▶ ASSIGNMENT
Each line that has the string "State" must be copied from the records below.
(EXCERPTED RECORDS begins)
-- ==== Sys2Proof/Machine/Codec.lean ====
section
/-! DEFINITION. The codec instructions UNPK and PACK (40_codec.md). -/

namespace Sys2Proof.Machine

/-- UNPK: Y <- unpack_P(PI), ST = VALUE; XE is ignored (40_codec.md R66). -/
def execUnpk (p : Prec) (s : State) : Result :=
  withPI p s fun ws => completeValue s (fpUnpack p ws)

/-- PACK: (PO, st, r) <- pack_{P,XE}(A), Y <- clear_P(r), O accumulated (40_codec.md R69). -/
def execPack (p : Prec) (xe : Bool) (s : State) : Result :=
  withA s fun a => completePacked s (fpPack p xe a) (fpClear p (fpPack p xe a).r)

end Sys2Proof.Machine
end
(EXCERPTED RECORDS ends)
▶ RESULT OF THE EXERCISE
def execUnpk (p : Prec) (s : State) : Result :=
def execPack (p : Prec) (xe : Bool) (s : State) : Result :=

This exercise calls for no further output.